Model for the cleavage of ANP by IDE. A, biased stochastic mode for the cleavage of ANP by IDE. ANP cleavage by IDE has revealed a novel mechanism for substrate hydrolysis by IDE, involving a biased stochastic mode, as opposed to the previously proposed sequential mode. B, four modes of substrate cleavage by IDE exemplified by the cleavages of insulin, Aβ, bradykinin, and ANP. See “Results” for details about these four modes.

FIGURE 6.

IDE-mediated degradation of fsANP in the absence and presence of ANP and CNP. MALDI-TOF mass spectra of (A) ANP, (B) fsANP, (C) CNP, and a 1:1 molar ratio of (D) ANP + fsANP and (E) CNP + fsANP. Each spectrum depicts the peptide(s) alone (bottom panel) or after incubation with IDE (top panel).

FIGURE 7.

Monomeric IDE mutant R767A retains its ability to switch NP substrate selectivity.
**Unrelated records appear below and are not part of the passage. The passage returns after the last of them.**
/-! ### Three rules word for word (R125, R227, R463) -/

/-- In a sound state, a write of 0x0000_5EED to GLB_UNLOCK, whether the unlock is armed or not, arms it with its count started in the cc of the write, and ARMED reads 1; a write of any
other value disarms it, ARMED reads 0, and BAD_KEY is set (R463). -/
def Obligations.UnlockKeyArmsAndOtherValuesDisarm : Prop :=
  ∀ (s : State) (data : BitVec 32), s.Inv → s.portLive →
    (data = 0x5EED#32 → ∃ t, exec (.glbUnlockWrite data) s = .next t ∧ t.glb.armedCc = some t.cc ∧ wget (t.regView Reg.GLB_UNLOCK_A) 16 16 = 1) ∧
    (data ≠ 0x5EED#32 → ∃ t, exec (.glbUnlockWrite data) s = .next t ∧ t.glb.armedCc = none ∧ wget (t.regView Reg.GLB_UNLOCK_A) 16 16 = 0 ∧
      t.rb Reg.GLB_STICKY_BAD_KEY = true)

/-- The link that a slice takes in the chosen cluster is a selectable link of the task's class with an issue credit; no other such link has more free issue credits, and
one with as many has no lower number; and there is one whenever the cluster has such a link (R125). -/
def Obligations.LinkWithMostCreditsIsTaken : Prop :=
  ∀ (s : State) (c cls : Nat),
    (∀ i, s.bestLink c cls = some i → i / 16 = c ∧ s.selectable i ∧ (s.link i).cls = cls ∧ 0 < s.dealCredits i ∧
      ∀ k, k / 16 = c → s.selectable k → (s.link k).cls = cls → 0 < s.dealCredits k →
        s.dealCredits k ≤ s.dealCredits i ∧ (s.dealCredits k = s.dealCredits i → i ≤ k)) ∧
    (∀ k, k / 16 = c → s.selectable k → (s.link k).cls = cls → 0 < s.dealCredits k → ∃ i, s.bestLink c cls = some i)

/-- The capacity of a layer in a step (R227): with CAP_MODE 0 the lower of CAPACITY and LIST_MAX, else the lower of LIST_MAX and the exact quotient CAPACITY × T_live × K ÷ (256 × EXPERTS),
rounded up, where T_live counts the tokens of the rows that are live in the snapshot. -/
def Obligations.CapacityOfALayer : Prop :=
  ∀ (s : State) (x : EraStep) (l : Nat),
    let live := ((x.rows.filter fun r => r.2).map fun r => r.1).sum
    (s.lay x.part l Rl.CAP_MODE = 0 → s.capacity x l = min (s.lay x.part l Rl.CAPACITY) (s.lay x.part l Rl.LIST_MAX)) ∧
    (s.lay x.part l Rl.CAP_MODE = 1 → s.lay x.part l Rl.EXPERTS ≠ 0 → s.capacity x l = min
      ⌈((s.lay x.part l Rl.CAPACITY * live * s.lay x.part l Rl.K : Nat) : ℚ) / ((256 * s.lay x.part l Rl.EXPERTS : Nat) : ℚ)⌉₊
      (s.lay x.part l Rl.LIST_MAX))
end

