-- ==== Sys2Proof/Laws/KeepPower.lean ====
section
/-! SUPPORT. What every command keeps: power, budgets, accounting, resolution and semaphores. -/

-- One declaration at a time: checked side by side, the lemmas ask for more threads than the checks may start.
set_option Elab.async false

namespace Sys2Proof.Machine

variable {msk : Nat} {sa : State}

/-! ### Machine/PscOps.lean -/

theorem State.takeClaim_keep {s : State} {i : Nat} {st : Nat} {part : Nat} {level : Nat} {ss : Nat} {slot : Nat} {first : Nat} {cnt : Nat} (hm : Sub 8913104 msk) (k0 : Keep msk sa s) :
    Keep msk sa (@State.takeClaim s i st part level ss slot first cnt) := by
  unfold State.takeClaim
  extract_lets v0 v1
  have h2 : Keep msk sa v0 := by
    unfold v0
    exact State.setRow_keep (.of hm) k0
  clear_value v0
  clear_value v1
  exact State.setClaim_keep (.of hm) (keep_mk 524288 (.of hm) h2)

theorem State.acceptPreempt_keep {s : State} {i : Nat} {part : Nat} {level : Nat} {ss : Nat} {slot : Nat} {first : Nat} {cnt : Nat} {cs : List Nat} (hm : Sub 8913104 msk) (k0 : Keep msk sa s) :
    Keep msk sa (@State.acceptPreempt s i part level ss slot first cnt cs) := by
  unfold State.acceptPreempt
  extract_lets v0 v1 v2 v3 v4
  have h5 : Keep msk sa v0 := by
    unfold v0
    exact State.takeClaim_keep (.of hm) k0
  clear_value v0
  have h6 : Keep msk sa v1 := by
    unfold v1
    refine keep_foldl ?_ ?_
    · exact h5
    · intro x7 x8 x9
      exact State.setClaim_keep (.of hm) x9
  clear_value v1
  clear_value v2
  clear_value v3
  have h10 : Keep msk sa v4 := by
    unfold v4
    exact keep_mk 524288 (.of hm) h6
  clear_value v4
  exact State.incRf_keep (.of hm) h10

theorem State.pscTest_keep {s : State} {n : Nat} {slot : Nat} {part : Nat} {level : Nat} {ss : Nat} (hm : Sub 148635348 msk) (k0 : Keep msk sa s) :
    KeepP msk sa (@State.pscTest s n slot part level ss) := by
  unfold State.pscTest
  extract_lets v0 v1 v2 v3 v4 v5
  have h6 : Keep msk sa v0 := by
    unfold v0
    exact State.corrected_keep (.of hm) k0
  clear_value v0
  have h7 : Keep msk sa v1 := by
    unfold v1
    exact State.reportRow_keep (.of hm) h6
  clear_value v1
  clear_value v2
  clear_value v3
  clear_value v4
  have h8 : Keep msk sa v5 := by
    unfold v5
    exact State.closeEpisode_keep (.of hm) h6
  clear_value v5
  refine keepP_ite ?_ ?_
  · intro x9
    exact keepP_mk h6
  · intro x10
    refine keepP_ite ?_ ?_
    · intro x11
      exact keepP_mk (State.killWith_keep (.of hm) (State.setRm_keep (.of hm) h7))
    · intro x12
      refine keepP_ite ?_ ?_
      · intro x13
        exact keepP_mk (State.killWith_keep (.of hm) h6)
      · intro x14
        split
        · rename_i z15 z16 z17
          exact keepP_mk h6
        · rename_i z18 z19
          split
          · rename_i z20 z21
            refine keepP_ite ?_ ?_
            · intro x22
              exact keepP_mk (State.reportPlain_keep (.of hm) (State.openEpisode_keep (.of hm) h6))
            · intro x23
              exact keepP_mk h6
          · rename_i z24 z25 z26
            refine keepP_ite ?_ ?_
            · intro x27
              exact keepP_mk h8
            · intro x28
              refine keepP_ite ?_ ?_
              · intro x29
                exact keepP_mk (State.acceptPreempt_keep (.of hm) h8)
              · intro x30
                exact keepP_mk h8

theorem State.offerJobs_keep {s : State} (hm : Sub 147329040 msk) (k0 : Keep msk sa s) :
    Keep msk sa (@State.offerJobs s) := by
  unfold State.offerJobs
  refine keep_foldl ?_ ?_
  · exact k0
  · intro x0 x1 x2
    extract_lets v3 v4
    clear_value v3
    have h5 : Keep msk sa v4 := by
      unfold v4
      exact keep_mk 4096 (.of hm) x2
    clear_value v4
    split
    · rename_i z6 z7
      refine keep_ite ?_ ?_
      · intro x8
        exact h5
      · intro x9
        exact State.reportPlain_keep (.of hm) (State.openEpisode_keep (.of hm) h5)
    · rename_i z10 z11 z12
      extract_lets v13 v14 v15
      have h16 : Keep msk sa v13 := by
        unfold v13
        exact State.updJob_keep (.of hm) (State.closeEpisode_keep (.of hm) h5)
      clear_value v13
      clear_value v14
      clear_value v15
      exact keep_mk 4096 (.of hm) h16

theorem State.jobDone_keep {s : State} {k : Nat} {gen : Nat} (hm : Sub 143134928 msk) (k0 : Keep msk sa s) :
    Keep msk sa (@State.jobDone s k gen) := by
  unfold State.jobDone
  split
  · rename_i z0 z1
    exact k0
  · rename_i z2 z3 z4
    extract_lets v5 v6 v7 v8 v9 v10 v11
    have h12 : Keep msk sa v5 := by
      unfold v5
      exact State.dropJob_keep (.of hm) k0
    clear_value v5
    have h13 : Keep msk sa v6 := by
      unfold v6
      exact State.acct_keep (.of hm) h12
    clear_value v6
    have h14 : Keep msk sa v7 := by
      unfold v7
      exact State.incRf_keep (.of hm) h13
    clear_value v7
    have h15 : Keep msk sa v8 := by
      unfold v8
      exact State.setRm_keep (.of hm) (State.setClaim_keep (.of hm) h14)
    clear_value v8
    clear_value v9
    have h16 : Keep msk sa v10 := by
      unfold v10
      exact State.incRf_keep (.of hm) (State.incRf_keep (.of hm) h13)
    clear_value v10
    have h17 : Keep msk sa v11 := by
      unfold v11
      refine keep_ite ?_ ?_
      · intro x18
        exact State.freeClaim_keep (.of hm) h16
      · intro x19
        exact State.setClaim_keep (.of hm) h16
    clear_value v11
    refine keep_ite ?_ ?_
    · intro x20
      refine keep_ite ?_ ?_
      · intro x21
        exact State.freeClaim_keep (.of hm) h14
      · intro x22
        refine keep_ite ?_ ?_
        · intro x23
          exact keep_mk 524288 (.of hm) h15
        · intro x24
          exact h15
    · intro x25
      exact State.handOver_keep (.of hm) (State.victimDone_keep (.of hm) h17)

/-! ### Machine/BgOps.lean -/

theorem State.updBg_keep {s : State} {p : Nat} {f : BgPart → BgPart} (hm : Sub 262144 msk) (k0 : Keep msk sa s) :
    Keep msk sa (@State.updBg s p f) := by
  unfold State.updBg
  exact keep_mk 262144 (.of hm) k0

theorem State.bgCheck_keep {s : State} {p : Nat} (hm : Sub 12845072 msk) (k0 : Keep msk sa s) :
    Keep msk sa (@State.bgCheck s p) := by
  unfold State.bgCheck
  extract_lets v0
  clear_value v0
  refine keep_ite ?_ ?_
  · intro x1
    exact k0
  · intro x2
    exact State.updBg_keep (.of hm) (State.reportRow_keep (.of hm) k0)

theorem State.word48_keep {s : State} {v : ℤ} (hm : Sub 268435456 msk) (k0 : Keep msk sa s) :
    KeepQ msk sa (@State.word48 s v) := by
  unfold State.word48
  refine keepQ_ite ?_ ?_
  · intro x0
    exact keepQ_mk k0
  · intro x1
    split
    · rename_i z2 z3 z4 z5
      have h6 : Keep msk sa z4 := by
        refine keepQ_eq z5 ?_
        exact State.takeFree_keep (.of hm) k0
      split
      · rename_i z7 z8 z9 z10
        have h11 : Keep msk sa z9 := by
          refine keepQ_eq z10 ?_
          exact State.takeFree_keep (.of hm) h6
        exact keepQ_mk h11

theorem State.setCredit_keep {s : State} {p : Nat} {v : ℤ} (hm : Sub 268697600 msk) (k0 : Keep msk sa s) :
    Keep msk sa (@State.setCredit s p v) := by
  unfold State.setCredit
  refine keep_ite ?_ ?_
  · intro x0
    exact k0
  · intro x1
    split
    · rename_i z2 z3 z4 z5
      have h6 : Keep msk sa z4 := by
        refine keepQ_eq z5 ?_
        exact State.word48_keep (.of hm) k0
      exact State.updBg_keep (.of hm) h6

theorem State.setLent_keep {s : State} {p : Nat} {v : ℤ} (hm : Sub 268697600 msk) (k0 : Keep msk sa s) :
    Keep msk sa (@State.setLent s p v) := by
  unfold State.setLent
  refine keep_ite ?_ ?_
  · intro x0
    exact k0
  · intro x1
    split
    · rename_i z2 z3 z4 z5
      have h6 : Keep msk sa z4 := by
        refine keepQ_eq z5 ?_
        exact State.word48_keep (.of hm) k0
      exact State.updBg_keep (.of hm) h6

theorem State.checkLevel_keep {s : State} {p : Nat} {i : Nat} (hm : Sub 12583120 msk) (k0 : Keep msk sa s) :
    Keep msk sa (@State.checkLevel s p i) := by
  unfold State.checkLevel
  extract_lets v0 v1 v2
  clear_value v0
  have h3 : Keep msk sa v1 := by
    unfold v1
    exact State.corrected_keep (.of hm) k0
  clear_value v1
  have h4 : Keep msk sa v2 := by
    unfold v2
    refine keep_ite ?_ ?_
    · intro x5
      exact State.reportRow_keep (.of hm) h3
    · intro x6
      exact State.reportRow_keep (.of hm) h3
  clear_value v2
  refine keep_ite ?_ ?_
  · intro x7
    exact State.setRow_keep (.of hm) h4
  · intro x8
    exact h3

theorem State.setLevel_keep {s : State} {p : Nat} {i : Nat} {v : ℤ} (hm : Sub 268435520 msk) (k0 : Keep msk sa s) :
    Keep msk sa (@State.setLevel s p i v) := by
  unfold State.setLevel
  extract_lets v0
  clear_value v0
  split
  · rename_i z1 z2 z3 z4
    have h5 : Keep msk sa z3 := by
      refine keepQ_eq z4 ?_
      refine keepQ_ite ?_ ?_
      · intro x6
        exact keepQ_mk k0
      · intro x7
        exact State.takeFree_keep (.of hm) k0
    exact State.setRam_keep (.of hm) (State.setRam_keep (.of hm) h5)

theorem State.chargeBw_keep {s : State} {p : Nat} {cls : Nat} {ecls : Nat} {c : Nat} (hm : Sub 281018576 msk) (k0 : Keep msk sa s) :
    Keep msk sa (@State.chargeBw s p cls ecls c) := by
  unfold State.chargeBw
  refine keep_ite ?_ ?_
  · intro x0
    refine keep_foldl ?_ ?_
    · exact k0
    · intro x1 x2 x3
      exact State.setLevel_keep (.of hm) (State.checkLevel_keep (.of hm) x3)
  · intro x4
    exact k0

theorem State.addUsed_keep {s : State} {p : Nat} {e : Nat} (hm : Sub 262144 msk) (k0 : Keep msk sa s) :
    Keep msk sa (@State.addUsed s p e) := by
  unfold State.addUsed
  exact State.updBg_keep (.of hm) k0

theorem State.chargeEst_keep {s : State} {p : Nat} {c : Nat} {e : Nat} {bytes : Nat} (hm : Sub 262208 msk) (k0 : Keep msk sa s) :
    Keep msk sa (@State.chargeEst s p c e bytes) := by
  unfold State.chargeEst
  extract_lets v0 v1 v2 v3 v4 v5
  clear_value v0
  have h6 : Keep msk sa v1 := by
    unfold v1
    exact State.updBg_keep (.of hm) k0
  clear_value v1
  have h7 : Keep msk sa v2 := by
    unfold v2
    exact State.acct_keep (.of hm) h6
  clear_value v2
  have h8 : Keep msk sa v3 := by
    unfold v3
    exact State.acct_keep (.of hm) h7
  clear_value v3
  clear_value v4
  clear_value v5
  exact keep_mk 262144 (.of hm) h8

theorem State.draw_keep {s : State} {p : Nat} {short : ℤ} (hm : Sub 281280528 msk) (k0 : Keep msk sa s) :
    KeepP msk sa (@State.draw s p short) := by
  unfold State.draw
  extract_lets v0 v1
  clear_value v0
  have h2 : Keep msk sa v1 := by
    unfold v1
    refine keep_foldl ?_ ?_
    · exact k0
    · intro x3 x4 x5
      exact State.bgCheck_keep (.of hm) x5
  clear_value v1
  refine keepP_ite ?_ ?_
  · intro x6
    exact keepP_mk h2
  · intro x7
    refine keepP_mk ?_
    refine keepP_fst ?_
    refine keepP_foldl ?_ ?_
    · exact keepP_mk h2
    · intro x8 x9 x10
      extract_lets v11 v12 v13
      clear_value v11
      have h14 : Keep msk sa v12 := by
        unfold v12
        exact State.setLent_keep (.of hm) (keepP_fst x10)
      clear_value v12
      have h15 : Keep msk sa v13 := by
        unfold v13
        refine keep_ite ?_ ?_
        · intro x16
          exact h14
        · intro x17
          exact State.updBg_keep (.of hm) h14
      clear_value v13
      exact keepP_mk h15

theorem State.refuseEnergy_keep {s : State} {p : Nat} {node : Nat} {ngen : Nat} (hm : Sub 16 msk) (k0 : Keep msk sa s) :
    Keep msk sa (@State.refuseEnergy s p node ngen) := by
  unfold State.refuseEnergy
  extract_lets v0
  have h1 : Keep msk sa v0 := by
    unfold v0
    exact State.incRf_keep (.of hm) k0
  clear_value v0
  refine keep_ite ?_ ?_
  · intro x2
    exact h1
  · intro x3
    exact State.setReg_keep (.of hm) h1

theorem State.energyTest_keep {s : State} {p : Nat} {node : Nat} {ngen : Nat} {e : Nat} (hm : Sub 281280528 msk) (k0 : Keep msk sa s) :
    KeepP msk sa (@State.energyTest s p node ngen e) := by
  unfold State.energyTest
  extract_lets v0 v1 v2 v3 v4
  have h5 : Keep msk sa v0 := by
    unfold v0
    exact State.bgCheck_keep (.of hm) k0
  clear_value v0
  clear_value v1
  clear_value v2
  clear_value v3
  have h6 : Keep msk sa v4 := by
    unfold v4
    exact State.incRf_keep (.of hm) (State.setCredit_keep (.of hm) h5)
  clear_value v4
  refine keepP_ite ?_ ?_
  · intro x7
    exact keepP_mk (State.setCredit_keep (.of hm) h5)
  · intro x8
    refine keepP_ite ?_ ?_
    · intro x9
      exact keepP_mk (State.refuseEnergy_keep (.of hm) h5)
    · intro x10
      refine keepP_ite ?_ ?_
      · intro x11
        exact keepP_mk (State.reportPlain_keep (.of hm) h6)
      · intro x12
        refine keepP_ite ?_ ?_
        · intro x13
          exact keepP_mk (State.setCredit_keep (.of hm) h5)
        · intro x14
          refine keepP_ite ?_ ?_
          · intro x15
            split
            · rename_i z16 z17 z18
              have h19 : Keep msk sa z17 := by
                refine keepP_eq z18 ?_
                exact State.draw_keep (.of hm) h5
              exact keepP_mk (State.setCredit_keep (.of hm) h19)
            · rename_i z20 z21 z22
              have h23 : Keep msk sa z21 := by
                refine keepP_eq z22 ?_
                exact State.draw_keep (.of hm) h5
              exact keepP_mk (State.refuseEnergy_keep (.of hm) h23)
          · intro x24
            exact keepP_mk (State.refuseEnergy_keep (.of hm) h5)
A, cartoon diagram depicting IDE dimer arrangement revealed in IDE crystal structures. Arg-767 located at the dimer interface is highlighted. Native-PAGE analysis (B) and size exclusion chromatography (C) of IDE-R767A are shown. D, enzymatic activity of IDE-R767A using bradykinin mimetic substrate V. E, IDE-R767A mediated degradation of ANP, fsANP, and a 1:1 mixture of both NPs. The MALDI-TOF spectra depict the peptides alone (left panels) or after incubation with IDE-R767A (right panels).